Fiennes gives an impressive performance as a man in anguish over what he’s become, wondering whether he’s worthy of the wife he left behind or of the son who hopes for his father’s return on the one hand but is angry over his absence on the other, a boy torn between wanting to confront the suitors and begging his mother to choose one of them. He also proves physically convincing when Odysseus eventually decides to shed his beggars’ clothing and stand up to the men ravaging his realm—the narrative retains the challenge Penelope sets down for the suitors to string her husband’s bow and successfully shoot an arrow through a gauntlet of axes—and mow them down. Plummer, on the other hand, has some difficulty with the abrupt changes in his character’s attitudes, understandably since the screenplay doesn’t really manage to explain them adequately. (When he decides to leave Ithaca at the close, as his father explains, “to find himself,” you might agree that it’s a goal that might apply to both Telemachus and the actor playing him.)
The two do combine, though, in a rousing closing bloodbath that, as staged by Pasolini and cinematographer Marius Panduru and edited by David Charap, should go some way to satisfy those disappointed by the absence of CGI monsters, gods and goddesses. Binoche, meanwhile, projects the steadfastness of Penelope though Pasolini’s solemn approach doesn’t allow for much emotional demonstrativeness on her part; she demonstrates the character’s steeliness mostly through the glare of her eyes.
As for the rest, Santamaria makes a strapping Eumaeus, while Ángela Molina has some telling moments as Eurycleia, the elderly nurse who recognizes Odysseus from an old scar, as does Tsakiroglou as the doddering “old king” for whom Penelope is weaving that funeral shawl. Among the suitors Tom Rhys Harries has little trouble embodying the pugnacious Pisander, but like Plummer Kenzari has some bringing Antinous into focus. On the one hand his smooth, oily pursuit of Penelope possesses understated menace (and, as some of his colleagues suggest, real desire), but his abrupt changes of attitude about Telemachus, at one point protecting him as a means of persuading Penelope to accept his suit and then suddenly advocating for his murder, seem arbitrary.
One thing that truly stands out in “The Return,” however, is the starkness of the settings, as designed by Giuliano Pannuti and shot by Panduru on striking locations in Corfu, the Peloponnesus and Italy. As befits Pasolini’s take on the material, Rachel Portman contributes a mostly mournful score, which nonetheless perks up during the action scenes.

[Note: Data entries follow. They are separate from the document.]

/-- The compare and jump table: after CMP, each jump is taken exactly in its relation, signed or unsigned (D6). -/
def Obligations.CompareAndJumpTable : Prop :=
  ∀ (rd : Reg) (ea : EA) (s : State) (a b : Word), readReg s rd = .ok a → operand s ea = .ok b →
    ∃ t, exec (.cmp rd ea) s = .next t ∧
      ∀ (tgt : Target) (x : Word), targetAddress t tgt = .ok x →
        let jump := fun (i : Instr) (taken : Prop) => Goes i (Target.bytes tgt) x taken t
        jump (.jgt tgt) (b.toInt < a.toInt) ∧ jump (.jge tgt) (b.toInt ≤ a.toInt) ∧
        jump (.jle tgt) (a.toInt ≤ b.toInt) ∧ jump (.jlt tgt) (a.toInt < b.toInt) ∧
        jump (.jhi tgt) (b.toNat < a.toNat) ∧ jump (.jnc tgt) (b.toNat ≤ a.toNat) ∧
        jump (.jls tgt) (a.toNat ≤ b.toNat) ∧ jump (.jc tgt) (a.toNat < b.toNat) ∧
        jump (.jz tgt) (a = b) ∧ jump (.jnz tgt) (a ≠ b)

/-- AND, OR and XOR act bit by bit and clear C and V (D7). -/
def Obligations.LogicGivesBitsAndFlags : Prop :=
  ∀ (rd : Reg) (ea : EA) (s : State) (b : Word) (h : Home), Reg.home s.flag.p rd = some h → operand s ea = .ok b →
    ∀ p ∈ [(Instr.and rd ea, Bool.and), (Instr.or rd ea, Bool.or), (Instr.xor rd ea, Bool.xor)],
      ∃ t, exec p.1 s = .next t ∧
        (∀ k : Fin 16, (t.get h)[k.val] = p.2 (s.get h)[k.val] b[k.val]) ∧
        t.flag.c = false ∧ t.flag.v = false ∧
        FlagsOf (t.get h) t.flag ∧ SameMode s t ∧ t.pc = s.npc (EA.bytes ea) ∧ RegFrame [h] s t

/-- ADDS adds the doubled operand, whose bit 15 is lost (D8). -/
def Obligations.AddsAddsTheDoubledOperand : Prop :=
  ∀ (rd : Reg) (ea : EA) (s : State) (b : Word) (h : Home), Reg.home s.flag.p rd = some h → operand s ea = .ok b →
    let b2 := b.toNat * 2 % 2 ^ 16
    ∃ t, exec (.adds rd ea) s = .next t ∧
      (t.get h).toNat = ((s.get h).toNat + b2) % 2 ^ 16 ∧
      (t.flag.c = true ↔ 2 ^ 16 ≤ (s.get h).toNat + b2) ∧
      (t.flag.v = true ↔ (s.get h)[15] = b[14] ∧ (t.get h)[15] ≠ (s.get h)[15]) ∧
      FlagsOf (t.get h) t.flag ∧ SameMode s t ∧ t.pc = s.npc (EA.bytes ea) ∧ RegFrame [h] s t

/-! ## Multiply and divide -/

/-- MUL keeps the low 16 bits of the product; MULL puts the 32-bit product into Rd+1 (high word) and Rd (low word) (D9). -/
def Obligations.MulAndMullGiveTheProduct : Prop :=
  (∀ (rd : Reg) (ea : EA) (s : State) (b : Word) (h : Home), Reg.home s.flag.p rd = some h → operand s ea = .ok b →
    ∃ t, exec (.mul rd ea) s = .next t ∧
      (t.get h).toNat = (s.get h).toNat * b.toNat % 2 ^ 16 ∧ t.flag.c = false ∧ t.flag.v = false ∧
      FlagsOf (t.get h) t.flag ∧ SameMode s t ∧ t.pc = s.npc (EA.bytes ea) ∧ RegFrame [h] s t) ∧
  (∀ (rd rd' : Reg) (ea : EA) (s : State) (b : Word) (h h' : Home), Reg.partner rd = some rd' →
    Reg.home s.flag.p rd = some h → Reg.home s.flag.p rd' = some h' → operand s ea = .ok b →
    ∃ t, exec (.mull rd ea) s = .next t ∧
      (t.get h').toNat * 2 ^ 16 + (t.get h).toNat = (s.get h).toNat * b.toNat ∧
      t.flag.c = false ∧ t.flag.v = false ∧
      FlagsOf (t.get h) t.flag ∧ SameMode s t ∧ t.pc = s.npc (EA.bytes ea) ∧ RegFrame [h, h'] s t)

/-- DIV and MOD by a nonzero operand: unsigned quotient and remainder (D9). -/
def Obligations.DivAndModGiveQuotientAndRemainder : Prop :=
  ∀ (rd : Reg) (ea : EA) (s : State) (b : Word) (h : Home), Reg.home s.flag.p rd = some h → operand s ea = .ok b → b ≠ 0 →
    ∃ q m, exec (.div rd ea) s = .next q ∧ exec (.mod rd ea) s = .next m ∧
      (s.get h).toNat = b.toNat * (q.get h).toNat + (m.get h).toNat ∧ (m.get h).toNat < b.toNat ∧
      ∀ t ∈ [q, m], t.flag.c = false ∧ t.flag.v = false ∧ FlagsOf (t.get h) t.flag ∧ SameMode s t ∧
        t.pc = s.npc (EA.bytes ea) ∧ RegFrame [h] s t

/-- DIV, MOD and DIVL by 0 take the division by zero exception and change no register and no condition flag (D24). -/
def Obligations.DivisionByZeroTraps : Prop :=
  ∀ (rd : Reg) (ea : EA) (s : State), rd ≠ .pc → operand s ea = .ok 0 →
    exec (.div rd ea) s = enterTrap .zeroDivide (s.npc (EA.bytes ea)) s ∧
    exec (.mod rd ea) s = enterTrap .zeroDivide (s.npc (EA.bytes ea)) s ∧
    (rd.headsPair = true → exec (.divl rd ea) s = enterTrap .zeroDivide (s.npc (EA.bytes ea)) s)

/-- DIVL with a quotient that fits: quotient in Rd, remainder in Rd+1 (D9). -/
def Obligations.DivlGivesQuotientAndRemainder : Prop :=
  ∀ (rd rd' : Reg) (ea : EA) (s : State) (b : Word) (h h' : Home), Reg.partner rd = some rd' →
    Reg.home s.flag.p rd = some h → Reg.home s.flag.p rd' = some h' → operand s ea = .ok b →
    (s.get h').toNat < b.toNat →
    ∃ t, exec (.divl rd ea) s = .next t ∧
      (s.get h').toNat * 2 ^ 16 + (s.get h).toNat = b.toNat * (t.get h).toNat + (t.get h').toNat ∧
      (t.get h').toNat < b.toNat ∧
      t.flag.c = false ∧ t.flag.v = false ∧
      FlagsOf (t.get h) t.flag ∧ SameMode s t ∧ t.pc = s.npc (EA.bytes ea) ∧ RegFrame [h, h'] s t

/-- Refused by name: a DIVL whose quotient does not fit, the operand being nonzero and not above Rd+1 (D25; entry 10). -/
def Obligations.DivlOverflowIsRefused : Prop :=
  ∀ (rd rd' : Reg) (ea : EA) (s : State) (b : Word) (h h' : Home), Reg.partner rd = some rd' →
    Reg.home s.flag.p rd = some h → Reg.home s.flag.p rd' = some h' → operand s ea = .ok b → b ≠ 0 →
    b.toNat ≤ (s.get h').toNat →
    exec (.divl rd ea) s = .refused .quotientOverflow

/-! ## Shifts -/

/-- SHLA and SHLL by 0 to 15: the low 16 bits of a * 2^n, C the last bit out of bit 15 (D10). -/
def Obligations.LeftShiftsMultiply : Prop :=
  ∀ (rd : Reg) (ea : EA) (s : State) (n : Word) (h : Home), Reg.home s.flag.p rd = some h → operand s ea = .ok n →
    n.toNat < 16 → ∀ i ∈ [Instr.shla rd ea, .shll rd ea],
    ∃ t, exec i s = .next t ∧
      (t.get h).toNat = (s.get h).toNat * 2 ^ n.toNat % 2 ^ 16 ∧
      (t.flag.c = true ↔ (s.get h).toNat * 2 ^ n.toNat / 2 ^ 16 % 2 = 1) ∧ t.flag.v = false ∧
      FlagsOf (t.get h) t.flag ∧ SameMode s t ∧ t.pc = s.npc (EA.bytes ea) ∧ RegFrame [h] s t

/-- SHRA and SHRL by 0 to 15: the floor of a / 2^n, a signed and unsigned, C the last bit out of bit 0 (D10). -/
def Obligations.RightShiftsDivide : Prop :=
  ∀ (rd : Reg) (ea : EA) (s : State) (n : Word) (h : Home), Reg.home s.flag.p rd = some h → operand s ea = .ok n →
    n.toNat < 16 →
    ∃ a l, exec (.shra rd ea) s = .next a ∧ exec (.shrl rd ea) s = .next l ∧
      (a.get h).toInt = (s.get h).toInt / 2 ^ n.toNat ∧ (l.get h).toNat = (s.get h).toNat / 2 ^ n.toNat ∧
      ∀ t ∈ [a, l], (t.flag.c = true ↔ n.toNat ≠ 0 ∧ (s.get h).toNat / 2 ^ (n.toNat - 1) % 2 = 1) ∧ t.flag.v = false ∧
        FlagsOf (t.get h) t.flag ∧ SameMode s t ∧ t.pc = s.npc (EA.bytes ea) ∧ RegFrame [h] s t

/-- The model's choice (entry 9): a shift by 16 or more goes on, with nothing said of the word it leaves in Rd and of C; V is
0, and Z and S go by that word. -/
def Obligations.LargeShiftsGoOn : Prop :=
  ∀ (rd : Reg) (ea : EA) (s : State) (n : Word) (h : Home), Reg.home s.flag.p rd = some h → operand s ea = .ok n →
    16 ≤ n.toNat → ∀ i ∈ [Instr.shla rd ea, .shll rd ea, .shra rd ea, .shrl rd ea],
    ∃ t, exec i s = .next t ∧ t.flag.v = false ∧
      FlagsOf (t.get h) t.flag ∧ SameMode s t ∧ t.pc = s.npc (EA.bytes ea) ∧ RegFrame [h] s t

/-! ## Jumps and CALL -/

/-- The fifteen jumps go by their conditions on the flags and change nothing but PC. -/
def Obligations.JumpsGoByTheirConditions : Prop :=
  ∀ (tgt : Target) (s : State) (x : Word), targetAddress s tgt = .ok x →
    let jump := fun (i : Instr) (taken : Prop) => Goes i (Target.bytes tgt) x taken s
    let f := s.flag
    jump (.jz tgt) (f.z = true) ∧ jump (.jc tgt) (f.c = true) ∧ jump (.jm tgt) (f.s = true) ∧ jump (.jo tgt) (f.v = true) ∧
    jump (.jgt tgt) (f.z = false ∧ f.s = f.v) ∧ jump (.jge tgt) (f.s = f.v) ∧
    jump (.jle tgt) (f.z = true ∨ f.s ≠ f.v) ∧ jump (.jlt tgt) (f.s ≠ f.v) ∧
    jump (.jnz tgt) (f.z = false) ∧ jump (.jnc tgt) (f.c = false) ∧ jump (.jnm tgt) (f.s = false) ∧ jump (.jno tgt) (f.v = false) ∧
    jump (.jhi tgt) (f.z = false ∧ f.c = false) ∧ jump (.jls tgt) (f.z = true ∨ f.c = true) ∧ jump (.jmp tgt) True

/-- CALL stores the address of the next instruction below SP, lowers SP to it and goes to the target formed before that (D3, D4). -/
def Obligations.CallPushesTheReturnAddress : Prop :=
  ∀ (tgt : Target) (s : State) (x p : Word), targetAddress s tgt = .ok x → WordStore s (s.sp - 2) p →
    ∃ t, exec (.call tgt) s = .next t ∧ t.pc = x ∧ Memory.readWord t.mem p = s.npc (Target.bytes tgt) ∧
      t.get s.spHome = s.sp - 2 ∧ t.flag = s.flag ∧ StoreFrame [s.spHome] [p, p + 1] s t

/-! ## Stack -/

/-- PUSH of a register other than the stack pointer stores it below SP and lowers SP to it (D4). -/
def Obligations.PushStoresBelowSp : Prop :=
  ∀ (rd : Reg) (s : State) (h : Home) (p : Word), Reg.home s.flag.p rd = some h → h ≠ s.spHome →
    WordStore s (s.sp - 2) p →
    ∃ t, exec (.push rd) s = .next t ∧ Memory.readWord t.mem p = s.get h ∧ t.get s.spHome = s.sp - 2 ∧
      t.flag = s.flag ∧ t.pc = s.pc + 2 ∧ StoreFrame [s.spHome] [p, p + 1] s t

/-- Refused by name, whatever SP holds: PUSH and POP of the current stack pointer, Dh in both modes and Eh in user mode, and
of no other register (D30; entries 11, 12). -/
def Obligations.PushAndPopRefuseTheStackPointer : Prop :=
  ∀ (rd : Reg) (s : State),
    (exec (.push rd) s = .refused .ownStackPointer ↔ rd = .sp ∨ (rd = .usp ∧ s.flag.p = false)) ∧
    (exec (.pop rd) s = .refused .ownStackPointer ↔ rd = .sp ∨ (rd = .usp ∧ s.flag.p = false))

/-- POP into a register other than the stack pointer, and RET into PC, load the word at SP and raise SP past it (D4). -/
def Obligations.PopAndRetLoadFromSp : Prop :=
  ∀ (s : State) (v : Word), loadWord s s.sp = .ok v →
    (∀ (rd : Reg) (h : Home), Reg.home s.flag.p rd = some h → h ≠ s.spHome →
      ∃ t, exec (.pop rd) s = .next t ∧ t.get h = v ∧ t.get s.spHome = s.sp + 2 ∧
        t.flag = s.flag ∧ t.pc = s.pc + 2 ∧ RegFrame [h, s.spHome] s t) ∧
    (∃ t, exec .ret s = .next t ∧ t.pc = v ∧ t.get s.spHome = s.sp + 2 ∧ t.flag = s.flag ∧ RegFrame [s.spHome] s t)

/-- What PUSH stores, the next POP loads, and RET after CALL goes to the instruction after the CALL; SP is then as it was
(D3, D4). -/
def Obligations.StackUndoesItself : Prop :=
  ∀ (s : State) (p : Word), WordStore s (s.sp - 2) p →
    (∀ (rd rd' : Reg) (h h' : Home), Reg.home s.flag.p rd = some h → Reg.home s.flag.p rd' = some h' →
      h ≠ s.spHome → h' ≠ s.spHome →
      ∃ t u, exec (.push rd) s = .next t ∧ exec (.pop rd') t = .next u ∧ u.get h' = s.get h ∧
        u.flag = s.flag ∧ u.pc = s.pc + 4 ∧ StoreFrame [h'] [p, p + 1] s u) ∧
    (∀ (tgt : Target) (x : Word), targetAddress s tgt = .ok x →
      ∃ t u, exec (.call tgt) s = .next t ∧ exec .ret t = .next u ∧ u.pc = s.npc (Target.bytes tgt) ∧
        u.flag = s.flag ∧ StoreFrame [] [p, p + 1] s u)

/-- PUSH, CALL, POP, RET and RETI take the invalid address exception at an odd SP, and at an even one the memory protection
violation where, in user mode with the MMU on, their stack access is at or above the limit (for RETI also its second
read, at SP + 2); they have changed nothing before it (D2, D15, D20, D31). PUSH and POP of the stack pointer itself are
refused at any SP: PushAndPopRefuseTheStackPointer. -/
def Obligations.StackAccessFaultsTrap : Prop :=
  ∀ s : State,
    let stores := fun c : Cause =>
      (∀ rd h, Reg.home s.flag.p rd = some h → h ≠ s.spHome → exec (.push rd) s = enterTrap c (s.pc + 2) s) ∧
      (∀ tgt x, targetAddress s tgt = .ok x → exec (.call tgt) s = enterTrap c (s.npc (Target.bytes tgt)) s)
    let loads := fun c : Cause =>
      (∀ rd h, Reg.home s.flag.p rd = some h → h ≠ s.spHome → exec (.pop rd) s = enterTrap c (s.pc + 2) s) ∧
      exec .ret s = enterTrap c (s.pc + 2) s ∧
      exec .reti s = enterTrap c (s.pc + 2) s
    (s.sp[0] = true → stores .invalidAddress ∧ loads .invalidAddress) ∧
    (s.sp[0] = false → s.flag.p = false → s.mmu.en = true →
      (s.mmu.limit.toNat ≤ (s.sp - 2).toNat → stores .memoryProtection) ∧
      (s.mmu.limit.toNat ≤ s.sp.toNat → loads .memoryProtection) ∧
      (s.sp.toNat < s.mmu.limit.toNat → s.mmu.limit.toNat ≤ (s.sp + 2).toNat →
        exec .reti s = enterTrap .memoryProtection (s.pc + 2) s))

/-! ## Input and output -/

/-- IN, allowed by P or I: the word of an even row, or the one cell, zero-extended, in the byte form (D13, D22, D32; entries
26, 35). That the devices and the pending bits stay is the model's choice (entry 20): a read "may have side effects"
(spec/20_memory.md R75), which the model shows in the free values of the next boundary only. -/
def Obligations.InReadsThePort : Prop :=
  ∀ (rd : Reg) (p : IoEA) (s : State) (h : Home) (a : BitVec 8), (s.flag.p = true ∨ s.flag.i = true) →
    Reg.home s.flag.p rd = some h → ioAddress s p = .ok a → (IoEA.isWord p = true → a[0] = false) →
    ∃ t, exec (.inp rd p) s = .next t ∧
      (IoEA.isWord p = true → t.get h = portRow s a) ∧
      (IoEA.isWord p = false → (t.get h).toNat =
        if a[0] then (portRow s a).toNat % 2 ^ 8 else (portRow s a).toNat / 2 ^ 8) ∧
      t.flag = s.flag ∧ t.pc = s.npc (IoEA.bytes p) ∧ RegFrame [h] s t

/-- OUT, allowed by P or I: the cells of the row, or the one cell in the byte form, take Rd, and the access is recorded
(D13, D22, D32; entry 21). -/
def Obligations.OutWritesThePort : Prop :=
  ∀ (rd : Reg) (p : IoEA) (s : State) (h : Home) (a : BitVec 8), (s.flag.p = true ∨ s.flag.i = true) →
    Reg.home s.flag.p rd = some h → ioAddress s p = .ok a → (IoEA.isWord p = true → a[0] = false) →
    ∃ t, exec (.out rd p) s = .next t ∧
      (IoEA.isWord p = true → t.ioLog = .word a (s.get h) :: s.ioLog ∧
        t.dev = (writeCell (writeCell s a (hiByte (s.get h))) (a + 1) (loByte (s.get h))).dev ∧
        t.mmu = (writeCell (writeCell s a (hiByte (s.get h))) (a + 1) (loByte (s.get h))).mmu) ∧
      (IoEA.isWord p = false → t.ioLog = .byte a (loByte (s.get h)) :: s.ioLog ∧
        t.dev = (writeCell s a (loByte (s.get h))).dev ∧ t.mmu = (writeCell s a (loByte (s.get h))).mmu) ∧
      t.flag = s.flag ∧ t.pc = s.npc (IoEA.bytes p) ∧ SameRegs [] s t ∧ SameMem s t ∧ SameRun s t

There will be those who regret that “The Return” doesn’t tackle “The Odyssey” in all its mythological glory, but previous attempts to do so, on screens big and small, have been pretty dismal. This film offers a revisionist take on Odysseus’ fabled homecoming that possesses universal resonance, and, propelled by a powerful performance from Fiennes, proves both intelligent and moving. But appreciating it does require a viewer’s patience.